You may choose any values that cannot appear as integers to represent Fizz, Buzz and FizzBuzz.

This is code-golf, shortest wins!

Testcases

1, 2, Fizz, 4, Buzz -> 1, 2, Fizz, 4, Buzz
Fizz, 4, Buzz, 1, 2 -> 1, 2, Fizz, 4, Buzz
Fizz, Fizz, Buzz, 11 -> Fizz, Buzz, 11, Fizz
Fizz, Buzz, 8, Buzz, 7, Fizz -> Buzz, Fizz, 7, 8, Fizz, Buzz
Buzz, Fizz -> either way
29, 31, FizzBuzz -> 29, FizzBuzz, 31
28, Fizz, FizzBuzz, 29 -> Fizz, 28, 29, FizzBuzz
8, 7 -> 7, 8

Answer 1

Vyxal, 21 15 bytes

ṖÞ∞ƛ₍₃₅T∨;ÞS$↔h

Try it Online!

Why use clever mathematics when you can just generate infinite FizzBuzz?

-6 thanks to Steffan and emanresuA

Explained

ṖÞ∞ƛ₍₃₅T∨;ÞS$↔h
Ṗ                # All permutations of the input
 Þ∞              # An infinite list of positive integers starting at 1
   ƛ     ;       # To each number n:
    ₍₃₅          #   [n % 3 == 0, n % 5 == 0]
       T         #   Truthy indices of that
        ∨        #   Logical or that with the number. This gets either the indices of where Fizz or Buzz would usually be or n
         ÞS      # Sublists of the infinite fizzbuzz
           $↔    # Remove sublists which don't have everything from the input
             h   # Get the first item of that

Answer 2

J, 54 bytes

(-:&(/:~)"1#])#]\1((,~{~0=])2-@#.0=5 3|])@+#i.@+9>.>./

Try it online!

_1, _2, _3 represent Fizz, Buzz, FizzBuzz.

• Generate all integers from 1 to <list length> + max(9, <max value>)
• Fizz Buzz them
• Sliding window across them of size <list len>
• Find ones which set equal the input

Answer 3

JavaScript (ES6), 82 bytes

Saved 2 bytes thanks to a suggestion by @emanresuA

Expects and returns -1 for Fizz, -2 for Buzz, -3 for FizzBuzz.

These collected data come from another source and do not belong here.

-- ==== Sys2Proof/Machine/Dram.lean ====
section
/-! DEFINITION. The DRAM controller's commands (14). -/

namespace Sys2Proof.Machine

/-! ### End of margin (R465) -/

/-- A unit of Table 19-2 at end of margin, for a cause (1 speed margin, 2 SRAM voltage, 3 a re-planning
limit) and with a recommendation: the event is raised once, and again only after 24 h out of that state. -/
def Dev.endOfMargin (d : Dev) (kind unit cause rec' : Nat) : Dev :=
  let k := kind * 4096 + unit
  let fresh := match d.gus.eom.get? k with
    | none => true
    | some u => !u.at' && (match u.outSince with
        | some t => decide (t + 86400 * cyclesPerS ≤ d.now)
        | none => false)
  let d := { d with gus := { d.gus with eom := d.gus.eom.set k { at' := true, outSince := none } } }
  if fresh then d.raise 0x1301 ownerMaint [kind, unit, cause, rec'] else d

/-- A unit that is not at end of margin now. -/
def Dev.withinMargin (d : Dev) (kind unit : Nat) : Dev :=
  let k := kind * 4096 + unit
  match d.gus.eom.get? k with
  | some u =>
    if u.at' then { d with gus := { d.gus with eom := d.gus.eom.set k { at' := false, outSince := some d.now } } } else d
  | none => d

/-! ### Fencing (R352 to R354) -/

/-- Which striped units a fence loses: those of a logical channel, and of these, where a migration had begun, those
whose copy had not landed, which no rule numbers (R353). -/
def lostUnit (l : Nat) (copying : Option Nat) (u : Nat) : Bool :=
  unitChannel u = l &&
    (match copying with
     | some n => Config.freeUncopied n u
     | none => true)

/-- Whether a spilled queue entry has a unit that is lost. -/
def QEntry.loses (e : QEntry) (lost : Nat → Bool) : Bool := e.spill = 2 && e.units.any lost

/-- R249: the spilled frames with a lost unit are lost; SPILL_LOST tells the owner and maintenance the number, each
other tenancy its own. -/
def Dev.loseSpilled (d : Dev) (gone : Nat → Bool) : Dev :=
  let lost := d.yoke.queues.cells.flatMap fun c =>
    (c.2.filter fun e => e.loses gone).map fun _ => ((d.unit 1 c.1).tenancy).getD 0
  let mark (_ : Nat) (es : List QEntry) : List QEntry :=
    es.map fun e => if e.loses gone then { e with spill := 3 } else e
  let d := { d with yoke := { d.yoke with queues := d.yoke.queues.map mark } }
  let d := d.yoke.queues.cells.foldl (fun d c => d.trimQueue (c.1 / 16) (c.1 % 16)) d
  if lost.isEmpty then d
  else
    let d := d.raise 0x0906 ownerMaint [lost.length]
    ((List.range 15).map (· + 1)).foldl (fun d t =>
      let n := (lost.filter (· == t)).length
      if n = 0 then d else d.raise 0x0906 [.tenancy t] [n]) d

/-- A loss of `n` records of Sleeve `s` of the capture of tenancy `t` for a cause (Table 15-3), counted, with REC_LOSS at
the first after 1 s without one (R376). -/
def Dev.loseRecords (d : Dev) (t s n cause : Nat) : Dev :=
  match d.lining.captures.get? t with
  | none => d
  | some c =>
    let ctr : Ctr := match cause with
      | 1 => .recLostRate
      | 2 => .recLostRing
      | 3 => .recLostYoke
      | 4 => .recLostDram
      | _ => .recOverwritten
    let d := d.setCapture t { c with lost := c.lost + n, lostCause := cause, lostSleeve := s }
    (d.bump ctr t 0 n).raiseFirst 0x0F04 t 0 [.tenancy t] []

/-- The striped unit in which record `i` of the capture of tenancy `t` lies: the store follows the deep
buffer, its quotas in the order of the tenancies, and a capture's record area its snapshot areas. -/
def Dev.recordUnit (d : Dev) (t i : Nat) : Nat :=
  let before := ((List.range t).map fun u => d.lining.quotas.get 0 u).sum
  let mask := match d.lining.captures.get? t with
    | some c => c.data.sleeveMask
    | none => 0
  let snap := 24576 * popCount 7 mask
  let area := d.lining.quotas.get 0 t * 4096 - snap
  (d.yoke.regionMib + before) * 4096 + snap + i % area

/-- A fence loses the records of the Lining in lost units, and each capture affected says so. -/
def Dev.loseStored (d : Dev) (lost : Nat → Bool) : Dev :=
  (List.range 16).foldl (fun d t =>
    match d.lining.captures.get? t with
    | none => d
    | some c =>
      let gone := (c.records.take c.ready).filter fun r => lost (d.recordUnit t r.1)
      match gone with
      | [] => d
      | g :: _ =>
        let keep := c.records.filter fun r => !gone.any fun g => g.1 = r.1
        (d.setCapture t { c with records := keep, ready := c.ready - gone.length }).loseRecords t g.2.sleeve gone.length 4) d

/-- The lowest-numbered active logical channel that holds no journal copy. -/
def Dev.freeJournal (d : Dev) : Option Nat :=
  (List.range 5).find? fun l => (d.physical l).isSome && !d.dram.journals.contains l

/-- R354: logical channel `l` becomes absent; a journal copy on it moves. -/
def Dev.becomeAbsent (d : Dev) (l : Nat) : Dev :=
  let d := { d with dram := { d.dram with absent := d.dram.absent ++ [l] } }
  let d := if d.dram.journals.contains l then
      match d.freeJournal with
      | some j =>
        let js := d.dram.journals.map fun x => if x = l then j else x
        { d with dram := { d.dram with journals := js, recopy := some j } }
      | none => { d with dram := { d.dram with journals := d.dram.journals.filter (· != l) } }
    else d
  d.raise 0x0E03 ownerMaint []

f=(a,i=k=0)=>[...b=a.sort().map(_=>-!(++i%3)-2*!(i%5)||i)].sort()+''==a?b:f(a,++k)

Try it online!

The underlying algorithm is the same as in my answer to the twin challenge.

Answer 4

Charcoal, 55 bytes

ＷＳ⊞υι⮌⊟ΦＥ⁷ＥＥυ⁻⁺⌈ＥυΣ⁺ψνκμ∨⁺⎇﹪λ³ωFizz⎇﹪λ⁵ωBuzzＩλ⬤ι⁼№ιλ№υλ

Try it online! Link is to verbose version of code. Explanation:

ＷＳ⊞υι

Input the shuffled range.

⌈ＥυΣ⁺ψν

Calculate the largest integer in the range.

Ｅυ⁻⁺...κμ

Calculate a descending range of integers starting with that integer, but also offset by the outer loop index (see below).

Ｅ...∨⁺⎇﹪λ³ωFizz⎇﹪λ⁵ωBuzzＩλ

Calculate the FizzBuzz output for that range.

⮌⊟ΦＥ⁷...⬤ι⁼№ιλ№υλ

Calculate 7 ranges sliding up by 1 each time, and output one which matches the input, reversing it to put it back into order. (7 is needed for the edge case of Buzz Fizz.)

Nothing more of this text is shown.